I don't think that we'll get away with omitting a number or similar tag (NMTOKEN in MusicXML) and having it be a list would be ideal. Look at encoding the Sal-ly rest-ing in {your/my} how does the processor know that Sally resting in belongs to both the your and the my lines? (And from a semantic perspective, it would be good to know that so that the layout is shifted to the middle for semantic reasons not merely as layout.

The number or similar tag, should probably not be called number but more generic like lyricId or lyricGroup -- Looking at the examples above there is a difference between the 1. First/2. Second lyrics and the (SALLY:) be/(BEN:) see examples. The 1./2. lyrics should not be sung at the same time, while the SALLY/BEN lyrics should probably both be sung at the same time even if there are no repeats. (a representation system that doesn't allow multiple performers on a single staff would probably insist that these be encoded as separate staves, but I hate the idea that we have to encode the same notes (and possibly same lyrics) twice when they should only be displayed once).

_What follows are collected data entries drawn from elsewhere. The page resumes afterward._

/-- On a tree with more than a leaf both decoders follow the same bits to the leaf, or to their end (R146). -/
theorem decoders_agree_node {s : State} {l r : CodeTree} (hT : s.HoldsTree s.rootSnap.toNat (.node l r))
    (hd : (CodeTree.node l r).depth ≤ 255) (htab : s.TableIs (.node l r)) (p : Nat) :
    decodeCT s p = decodeTree s p := by
  rcases hT.walk p with ⟨x, hleaf⟩ | ⟨w, hout⟩
  · have hcode : x ∈ (CodeTree.node l r).codes := hleaf.mem
    rw [hleaf.decodeTree_eq hd (CodeTree.code_ne_nil hcode), htab.decodeCT_code hcode hleaf.input]
  · obtain ⟨x, hx, hw, hlt⟩ := hout.inside
    rw [hout.decodeTree_eq hd, htab.decodeCT_inside hx hw hlt hout.input hout.limit]

theorem decoders_agree {s : State} {T : CodeTree} (hT : s.HoldsTree s.rootSnap.toNat T) (hd : T.depth ≤ 255)
    (htab : s.TableIs T) (p : Nat) : decodeCT s p = decodeTree s p := by
  cases T with
  | leaf sym => exact decoders_agree_leaf hT htab p
  | node l r => exact decoders_agree_node hT hd htab p

/-- A node word depends on the arena and the epoch only. -/
theorem State.node_congr {s t : State} (h : t.arena = s.arena) (he : t.epoch = s.epoch) (i : Nat) :
    t.node i = s.node i := by
  simp only [State.node, State.word]
  rw [State.bytes_congr (t := t) (s := s) fun j _ => State.byte_congr (sp := .arena) h he _]

/-- While BUSY = 1 two commands whose units do the same step alike (R66). -/
theorem exec_eq_exec {i j : Instr} {s : State} (hb : s.busy = true) (hu : unitOf i s = unitOf j s) :
    exec i s = exec j s := by
  simp only [exec_eq, runCommand_eq, if_pos hb, State.engineStep, hu]

/-- Settles O54: an ASSIGN that commits leaves the table of the tree the arena holds, and on it the decoders agree. -/
theorem treeAndTableDecodersAgree : Obligations.TreeAndTableDecodersAgree := by
  intro s t hs hassign hb u c hsame hbusy
  obtain ⟨T, hT, hd, -, htab⟩ := exec_assign_committed hs hassign hb
  obtain ⟨hkeep, -⟩ := commandsChangeOnlyWhatTheirRulesName .assign s t hs.1 hassign
  obtain ⟨hlen, hcode, harena, hepoch, hroot⟩ := hsame
  have hheld : u.HoldsTree u.rootSnap.toNat T := by
    rw [hroot, hkeep.rootSnap]
    exact hT.congr (State.node_congr (harena.trans hkeep.arena) (hepoch.trans hkeep.epoch))
  have hagree := decoders_agree hheld hd (htab.congr ⟨hlen, hcode⟩ hepoch) u.inPtr.toNat
  exact exec_eq_exec hbusy (congrArg (emitDecoded u) hagree)

end Sys2Proof.Machine

/-!
Recovery from an error by the host (spec 60_exceptions.md R171, 10_state.md R28): commands dropped, the error cleared,
the next command accepted.
-/

namespace Sys2Proof.Machine

/-- While ERR = 1 an instruction at BUSY = 0 is a write of CMD that is dropped (R26, R171). -/
theorem exec_dropped {i : Instr} {s : State} (hr : s.inReset = false) (hb : s.busy = false) (he : s.err = true) :
    exec i s = .next { s with drop := true } := by
  rw [exec_idle hb, State.writeCmd_dropped hr (.inr he)]

/-- A legal instruction that is accepted runs, with its word in LASTCMD (R26). -/
theorem exec_starts {i : Instr} {s : State} (hs : s.Accepting) (hl : i.isLegal s.hasTree = true) :
    ∃ t, exec i s = .next t ∧ t.busy = true ∧ t.lastCmd = encode i :=
  ⟨_, (acceptStartsEveryLegalInstruction i s hs).1 hl, rfl, rfl⟩

/-- A write of STATUS with bit 2 set is the return from the error, with DONE and DROP cleared by their own bits
(R28, R171). -/
theorem State.hostWrite_status_clearError {s : State} {d : Word} (hr : s.inReset = false) (h : d.getLsbD 2 = true) :
    s.hostWrite statusAddr d =
      { s.clearError with
        done := if d.getLsbD 1 then false else s.done
        drop := if d.getLsbD 3 then false else s.drop } := by
  rw [statusWritesClearTheirBits s statusAddr d hr target_statusAddr, if_pos h, if_pos h]
  rfl

/-- With the error cleared the idle machine accepts commands again (R171). -/
theorem State.accepting_hostWrite_status {s : State} {d : Word} (hr : s.inReset = false) (hb : s.busy = false)
    (h : d.getLsbD 2 = true) : (s.hostWrite statusAddr d).Accepting := by
  rw [State.hostWrite_status_clearError hr h]
  exact ⟨hb, rfl, hr⟩

/-- Settles O59: a set ERR drops the CMD write, and the state the clear leaves accepts the next command. -/
theorem errorsAreRecoveredByTheHost : Obligations.ErrorsAreRecoveredByTheHost := by
  intro s i d hr hb he
  refine ⟨exec_dropped hr hb he, fun hd => ?_⟩
  have hacc := State.accepting_hostWrite_status hr hb hd
  rw [State.hostWrite_status_clearError hr hd] at hacc ⊢
  exact ⟨rfl, rfl, rfl, fun hl => exec_starts hacc hl⟩

end Sys2Proof.Machine

/-!
The resets (spec 70_reset_and_hazards.md R190 to R192): what the hardware reset input and SRST leave, and the
invariant of the machine in the state after reset.
-/

namespace Sys2Proof.Machine

/-! ### The reset state (R192) -/

/-- A hardware reset, asserted and released, leaves the reset state at the machine's own `HAS_TREE`, with the model's
own fields as it has them (R190; assumptions 2, 5, 18). -/
theorem State.releaseReset_assertReset (s : State) :
    s.assertReset.releaseReset =
      { State.reset with
        hasTree := s.hasTree
        epoch := s.epoch + 1
        inputs := s.inputs
        turns := s.turns
        replies := s.replies
        idleSeen := s.idleSeen } := rfl

/-- Settles O1: the reset action sets every field but `HAS_TREE` and the model's own. -/
theorem resetStateIsTheHardwareResetState : Obligations.ResetStateIsTheHardwareResetState := by
  intro s htree
  simp only [State.perform, State.releaseReset_assertReset, htree]
  rfl

/-- The reset state meets the invariant at either value of `HAS_TREE`: nothing runs, no flag is set, and every memory
is empty (R12, R192). -/
theorem State.inv_reset (b : Bool) : ({ State.reset with hasTree := b } : State).Inv where
  busyClean := nofun
  notDoneAndErr := nofun
  codeClear := fun _ => rfl
  codeRange := nofun
  accLow := BitVec.zero_and
  runsLegal := nofun
  progress := nofun
  noTree := fun _ => ⟨rfl, rfl, rfl⟩
  memories := State.MemOk.congr State.memOk_reset fun sp => by cases sp <;> rfl
  quietInReset := nofun
  seenIdle := nofun

/-- Settles O56: the two values of `HAS_TREE` are the two cases of one lemma. -/
theorem invariantHoldsAtReset : Obligations.InvariantHoldsAtReset := ⟨State.inv_reset true, State.inv_reset false⟩

/-! ### The hardware reset input (R190) -/

/-- Releasing the reset input touches no register (R190). -/
theorem State.RegistersReset.releaseReset {s : State} (h : s.RegistersReset) : s.releaseReset.RegistersReset :=
  { h with }

/-- While the reset input is asserted every read returns 0 (R190, assumption 17). -/
theorem State.hostRead_inReset {s : State} (hr : s.inReset = true) (a : Addr) : s.hostRead a = 0#32 := if_pos hr

/-- While the reset input is asserted no write has an effect (R190). -/
theorem State.hostWrite_inReset {s : State} (hr : s.inReset = true) (a : Addr) (d : Word) : s.hostWrite a d = s :=
  if_pos hr

/-- Settles O2: the assertion resets the registers and silences the port, and the release changes nothing but the
level of the input. -/
theorem hardwareResetActsAtOnce : Obligations.HardwareResetActsAtOnce := by
  intro s
  exact ⟨s.registersReset_assertReset, fun sp a hsp => s.byte_assertReset hsp a, State.hostRead_inReset rfl,
    State.hostWrite_inReset rfl, s.registersReset_assertReset.releaseReset, rfl⟩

I am so glad that JSON will allow the time-only/timeOnly specification to just be an array of ints rather than a regex.

samuelbradshaw · 2024-09-12T00:51:13Z

pretext: I like this concept, but I don't like the name (because "pretext" is a word with an unrelated meaning). How about something like "label" (I think this is what MEI uses)?

pretext feels similar semantically to name and shortName on a part. Should parts and lyrics follow similar patterns for a label/prefix/name/abbreviation?

Do both start and end need to be specified? Would it be simpler to just have a boolean flag on every syllable that indicates whether there's more of the word ahead (false if not specified)? Something like this (though I'm not confident on the property name):
{"text": "Are"} … {"text": "you"} … {"text": "sleep", "continues": true} … {"text": "ing?"}

I agree with @mscuthbert some way to tie a set of syllables together as being part of given verse(s) or group(s) is needed. For me, a use case would be showing and hiding verses in a hymn with several verses, possibly with a chorus that would always be visible.

Should asides always be detached (if so, is the detached property needed)?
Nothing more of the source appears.